Signs and symptoms of diabetic ketoacidosis can be equivocal and many other conditions such as flu may have similar symptoms. Therefore, in many cases it may be difficult to diagnose if you have a simple viral infection or a more serious health problem like diabetic ketoacidosis. Risk of complications and death from diabetic ketoacidosis (DKA), increases with delay in its diagnosis and treatment.
Contact your doctor if:
- You have recurrent vomiting and are unable to retain any food or liquid.

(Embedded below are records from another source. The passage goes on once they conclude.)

/-- A frame of a client port's own origin (R5): no buffer is asked for. -/
theorem receiveLine_ownOrigin {l m : Line} {frame : List Byte} {s : State} {k : Key} {q : Seq} (tag : Tagged s.work.tagType k m q frame)
    (own : ∃ p, s.work.origin.get p = k.origin) :
    receiveLine l frame s =
      raisePresent .loop (.loop l k.origin) (modLineCtr l (fun c => { c with ownOrigin := satInc c.ownOrigin }) s) := by
  have ⟨_, _, _, _, low, _⟩ := tag
  rw [receiveLine_tagged tag, if_pos ((isLocalOrigin_iff s k.origin).2 ⟨(origin_ne_zero_iff _).2 low, own⟩)]

theorem receiveLine_remote {l m : Line} {frame : List Byte} {s : State} {k : Key} {q : Seq} (tag : Tagged s.work.tagType k m q frame)
    (remote : ∀ p, s.work.origin.get p ≠ k.origin) : receiveLine l frame s = receiveRemote l (frameData frame) k m q s := by
  rw [receiveLine_tagged tag, if_neg]
  intro h
  obtain ⟨-, p, own⟩ := (isLocalOrigin_iff s k.origin).1 h
  exact remote p own

theorem receiveLine_untagged {l : Line} {frame : List Byte} {s : State} (h : Untagged s.work.tagType frame) :
    receiveLine l frame s = receiveUntagged l (frameData frame) s := by
  obtain ⟨low, high, ok, type⟩ := h
  rw [receiveLine_checked low high ok, if_neg type]

/-! ## A refused request for a buffer (R8, R85, R88) -/

/-- The pool after a refused request: the refusal is counted as one of an empty pool or one of the reserve (R88). -/
def Machine.Pool.refused (q : Pool) : Pool :=
  if q.free = 0 then { q with emptyRefusals := satInc q.emptyRefusals } else { q with reserveRefusals := satInc q.reserveRefusals }

/-- The pool grants nothing under class `c`: it is empty, or only the trip reserve is left and the class is not TRIP (R85). -/
def Machine.Pool.Denies (q : Pool) (c : Cls) : Prop := q.free = 0 ∨ (c ≠ .trip ∧ q.free ≤ Config.reserve)

theorem takeBuffer_denied {c : Cls} {s : State} (frame : List Byte) (h : s.pool.Denies c) :
    takeBuffer (.reception c) frame s = (none, modPool Pool.refused s) := by
  by_cases empty : s.pool.free = 0
  · simp [takeBuffer, modPool, Pool.refused, empty]
  · obtain ⟨other, reserve⟩ := h.resolve_left empty
    simp [takeBuffer, modPool, Pool.refused, Request.fromReserve, empty, other, reserve]

theorem takeLineBuffer_denied {l : Line} {c : Cls} {s : State} (frame : List Byte) (h : s.pool.Denies c) :
    takeLineBuffer l c frame s = (none, modLineCtr l (fun c => { c with noBuffer := satInc c.noBuffer }) (modPool Pool.refused s)) := by
  rw [takeLineBuffer, takeBuffer_denied frame h]

theorem receiveUntagged_denied {l : Line} {data : List Byte} {s : State} (h : s.pool.Denies .general) :
    receiveUntagged l data s = modLineCtr l (fun c => { c with noBuffer := satInc c.noBuffer }) (modPool Pool.refused s) := by
  rw [receiveUntagged, takeLineBuffer_denied data h]

/-- A remote frame without a buffer is counted no-buffer, and crossed besides where its line field names the other line (R6, R8). -/
theorem receiveRemote_denied {l m : Line} {data : List Byte} {k : Key} {q : Seq} {s : State} (h : s.pool.Denies k.cls) :
    receiveRemote l data k m q s = modLineCtr l (fun c => { c with
      noBuffer := satInc c.noBuffer, crossed := if m = l then c.crossed else satInc c.crossed }) (modPool Pool.refused s) := by
  by_cases own : m = l
  · simp only [receiveRemote, if_pos own, takeLineBuffer_denied (removeTag data) h]
  · have after : (modLineCtr l (fun c => { c with crossed := satInc c.crossed }) s).pool.Denies k.cls := h
    simp only [receiveRemote, if_neg own, takeLineBuffer_denied (removeTag data) after]
    cases l <;> rfl

/-! ## How the event of a dropped frame ends -/

/-- A reception that changes of its line the counters alone, no count of supervision, and no cause but LOOP: no verdict and no POOL subject follows. -/
theorem lineFrameCompletion_ends {l : Line} {frame : List Byte} {s u : State} {ps : List Part} {c : LineCounters} (hear : Listens l s)
    (received : receiveLine l frame s = u) (only : OnlyChanges ps s u) (lines : ∀ m, m ≠ l → Part.line m ∉ ps) (sup : Part.sup ∉ ps)
    (causes : OnlyCauses [.loop] s u) (counted : u.line l = { s.line l with ctr := c }) :
    exec (.lineFrameCompletion l frame) s = .next (presentAll u) := by
  have links : ∀ m, (u.line m).link = (s.line m).link := by
    intro m
    by_cases own : m = l
    · rw [own, counted]
    · exact congrArg LinePort.link (only (.line m) (lines m own))
  calc exec (.lineFrameCompletion l frame) s
      = event (receiveLine l frame) s := if_pos hear
    _ = .next (presentAll (judgeVerdicts s (tellPool s u))) := by rw [event_eq, received]
    _ = .next (presentAll u) := by rw [tellPool_of_causes causes (by decide), judgeVerdicts_same links (only .sup sup)]

/-- A frame that is only counted at its line. -/
theorem lineFrameCompletion_counted {l : Line} {frame : List Byte} {s : State} {f : LineCounters → LineCounters} (hear : Listens l s)
    (received : receiveLine l frame s = modLineCtr l f s) :
    ∃ u, exec (.lineFrameCompletion l frame) s = .next (presentAll u) ∧ OnlyChanges [.line l] s u ∧
      u.line l = { s.line l with ctr := f (s.line l).ctr } := by
  have only := modLineCtr_only l f s
  have counted : (modLineCtr l f s).line l = { s.line l with ctr := f (s.line l).ctr } := modLine_line l _ s
  exact ⟨_, lineFrameCompletion_ends hear received only (by simp) (by simp) (OnlyCauses.of_only only (by simp)) counted, only, counted⟩

/-- A frame that is counted at its line and in the pool's refusals. -/
theorem lineFrameCompletion_denied {l : Line} {frame : List Byte} {s : State} {f : LineCounters → LineCounters} (hear : Listens l s)
    (received : receiveLine l frame s = modLineCtr l f (modPool Pool.refused s)) :
    ∃ u, exec (.lineFrameCompletion l frame) s = .next (presentAll u) ∧ OnlyChanges [.line l, .pool] s u ∧
      u.line l = { s.line l with ctr := f (s.line l).ctr } ∧ RefusalCounted s u := by
  have only : OnlyChanges [.line l, .pool] s (modLineCtr l f (modPool Pool.refused s)) :=
    (modPool_only _ s).comp (modLineCtr_only l f _) (by simp) (by simp)
  have counted : (modLineCtr l f (modPool Pool.refused s)).line l = { s.line l with ctr := f (s.line l).ctr } := modLine_line l _ _
  exact ⟨_, lineFrameCompletion_ends hear received only (by simp) (by simp) (OnlyCauses.of_only only (by simp)) counted, only, counted, rfl⟩

/-- A frame that is counted at its line and raises LOOP at the PRESENT ports (R5). -/
theorem lineFrameCompletion_loop {l : Line} {frame : List Byte} {s : State} {f : LineCounters → LineCounters} {subj : Subject} (hear : Listens l s)
    (received : receiveLine l frame s = raisePresent .loop subj (modLineCtr l f s)) :
    ∃ u, exec (.lineFrameCompletion l frame) s = .next (presentAll u) ∧ OnlyChanges (.line l :: noticeParts) s u ∧
      u.line l = { s.line l with ctr := f (s.line l).ctr } ∧ RaisedExactly .loop subj (fun p => (s.port p).present = true) s u := by
  have raise := raisePresent_only .loop subj (modLineCtr l f s)
  have only : OnlyChanges (.line l :: noticeParts) s (raisePresent .loop subj (modLineCtr l f s)) :=
    (modLineCtr_only l f s).comp raise (by simp) (by simp)
  have counted : (raisePresent .loop subj (modLineCtr l f s)).line l = { s.line l with ctr := f (s.line l).ctr } :=
    (raise (.line l) (by simp [noticeParts])).trans (modLine_line l _ s)
  have raised : RaisedExactly .loop subj (fun p => (s.port p).present = true) s (raisePresent .loop subj (modLineCtr l f s)) := by
    have h := raiseSet_raises .loop subj (presentSet s) (modLineCtr l f s)
    simp only [presentSet_get] at h
    exact h
  exact ⟨_, lineFrameCompletion_ends hear received only (by simp [noticeParts]) (by simp [noticeParts]) raised.causes counted, only, counted, raised⟩

/-- Settles O23: each clause is one outcome of the receive checks, and its event ends as the line counters, the refused pool or LOOP say. -/
theorem lineFramesDropped : Obligations.LineFramesDropped := by
  unfold Obligations.LineFramesDropped
  intro l frame s hear
  refine ⟨fun bad => ?badCheck, fun low high ok type bad => ?badTag, fun k m q tag own => ?ownOrigin, fun k m q tag remote denied => ?noBuffer,
    fun untagged reserve => ?untaggedNoBuffer⟩
  case badCheck => exact lineFrameCompletion_counted hear (receiveLine_badCheck bad)
  case badTag => exact lineFrameCompletion_counted hear (receiveLine_badTag low high ok type bad)
  case ownOrigin => exact lineFrameCompletion_loop hear (receiveLine_ownOrigin tag own)
  case noBuffer => exact lineFrameCompletion_denied hear ((receiveLine_remote tag remote).trans (receiveRemote_denied denied))
  case untaggedNoBuffer =>
    have denied : s.pool.Denies .general := .inr ⟨by decide, reserve⟩
    exact lineFrameCompletion_denied hear ((receiveLine_untagged untagged).trans (receiveUntagged_denied denied))

end Sys2Proof
end

section
/-! SUPPORT. Frames that a line reception delivers: how the pool and its POOL notices go with a buffer from its take to its last release, what a client port
makes of a frame that it is given, and who is given a frame by its address. -/

namespace Sys2Proof

open Sys2Proof.Machine

/-! ## Reading a client port through a frame -/

theorem OnlyChanges.present {ps : List Part} {s t : State} (h : OnlyChanges ps s t) {p : Port} (hp : Part.port p ∉ ps) :
    (t.port p).present = (s.port p).present := by
  have plain : (t.port p).plain = (s.port p).plain := h (.port p) hp
  exact (congrArg ClientPort.present plain :)

theorem OnlyChanges.port {ps : List Part} {s t : State} (h : OnlyChanges ps s t) {p : Port} (hp : Part.port p ∉ ps)
    (hq : Part.queues p ∉ ps) : t.port p = s.port p := by
  have plain : (t.port p).plain = (s.port p).plain := h (.port p) hp
  obtain ⟨urgent, routine, lane, tx, sent⟩ := h (.queues p) hq
  cases ht : t.port p
  cases hs : s.port p
  simp_all [ClientPort.plain]

/-! ## The pool (R83, R87) -/

/-- A judgement of the pool state changes of the pool nothing but that state. -/
theorem judgePool_pool (s : State) : ∃ low, (judgePool s).pool = { s.pool with low := low } := by
  unfold judgePool
  split
  · exact ⟨true, raisePresent_only _ _ _ .pool (by simp [noticeParts])⟩
  · split
    · exact ⟨false, raisePresent_only _ _ _ .pool (by simp [noticeParts])⟩
    · exact ⟨s.pool.low, rfl⟩

@[simp] theorem judgePool_bufs (s : State) : (judgePool s).pool.bufs = s.pool.bufs := by obtain ⟨_, h⟩ := judgePool_pool s; rw [h]
@[simp] theorem judgePool_lowWater (s : State) : (judgePool s).pool.lowWater = s.pool.lowWater := by
  obtain ⟨_, h⟩ := judgePool_pool s; rw [h]
@[simp] theorem judgePool_reserveRefusals (s : State) : (judgePool s).pool.reserveRefusals = s.pool.reserveRefusals := by
  obtain ⟨_, h⟩ := judgePool_pool s; rw [h]
@[simp] theorem judgePool_emptyRefusals (s : State) : (judgePool s).pool.emptyRefusals = s.pool.emptyRefusals := by
  obtain ⟨_, h⟩ := judgePool_pool s; rw [h]

/-- A release leaves everything of the pool but its buffers and the free count, which rises by at most one. -/
theorem Machine.Pool.released_figures (q : Pool) (b : BufId) :
    (q.released b).low = q.low ∧ (q.released b).lowWater = q.lowWater ∧ (q.released b).reserveRefusals = q.reserveRefusals ∧
      (q.released b).emptyRefusals = q.emptyRefusals ∧ q.free ≤ (q.released b).free ∧ (q.released b).free ≤ q.free + 1 := by
  unfold Pool.released
  dsimp only
  split
  · simp
  · split <;> simp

- You are a diabetic (any type of diabetes) and your blood sugar becomes high (more than 350 mg).
- Your blood sugar level rises to more than your target range and does not respond to home treatment. After you are diagnosed with diabetes, ask your doctor for specific instructions regarding doses for your medication(s) and for checking your blood sugar and urinary ketone level whenever you become ill.
- Or when you are ill, test your urine for ketones with home test strips. If your urinary ketones are elevated (moderate or higher), consult your doctor.
- You have pain in stomach (abdominal pain is present in about 30 percent of the patients).
Contact your doctor immediately or seek emergency care if:
- You have severe abdominal pain (it can also be due to some other medical problem such as appendicitis, cholecystitis etc).
- Blood in vomitus (25 percent of patients with vomiting may have blood in vomiting; usually from gastritis).
When to go to the hospital : A person with diabetes should be taken to a hospital for urgent medical care if:
- They appear significantly ill or weak.
- Have change in mental status (confusion, altered consciousness or coma).
- Have shortness of breath or rapid breathing.
- Have low blood pressure (hypotension).
- Are dehydrated.
- Have high fever (above 101 F or 38.3 C).
If diabetic ketoacidosis is not treated, it can be fatal. Prompt and appropriate therapy has decreased the death rate and complication from this condition.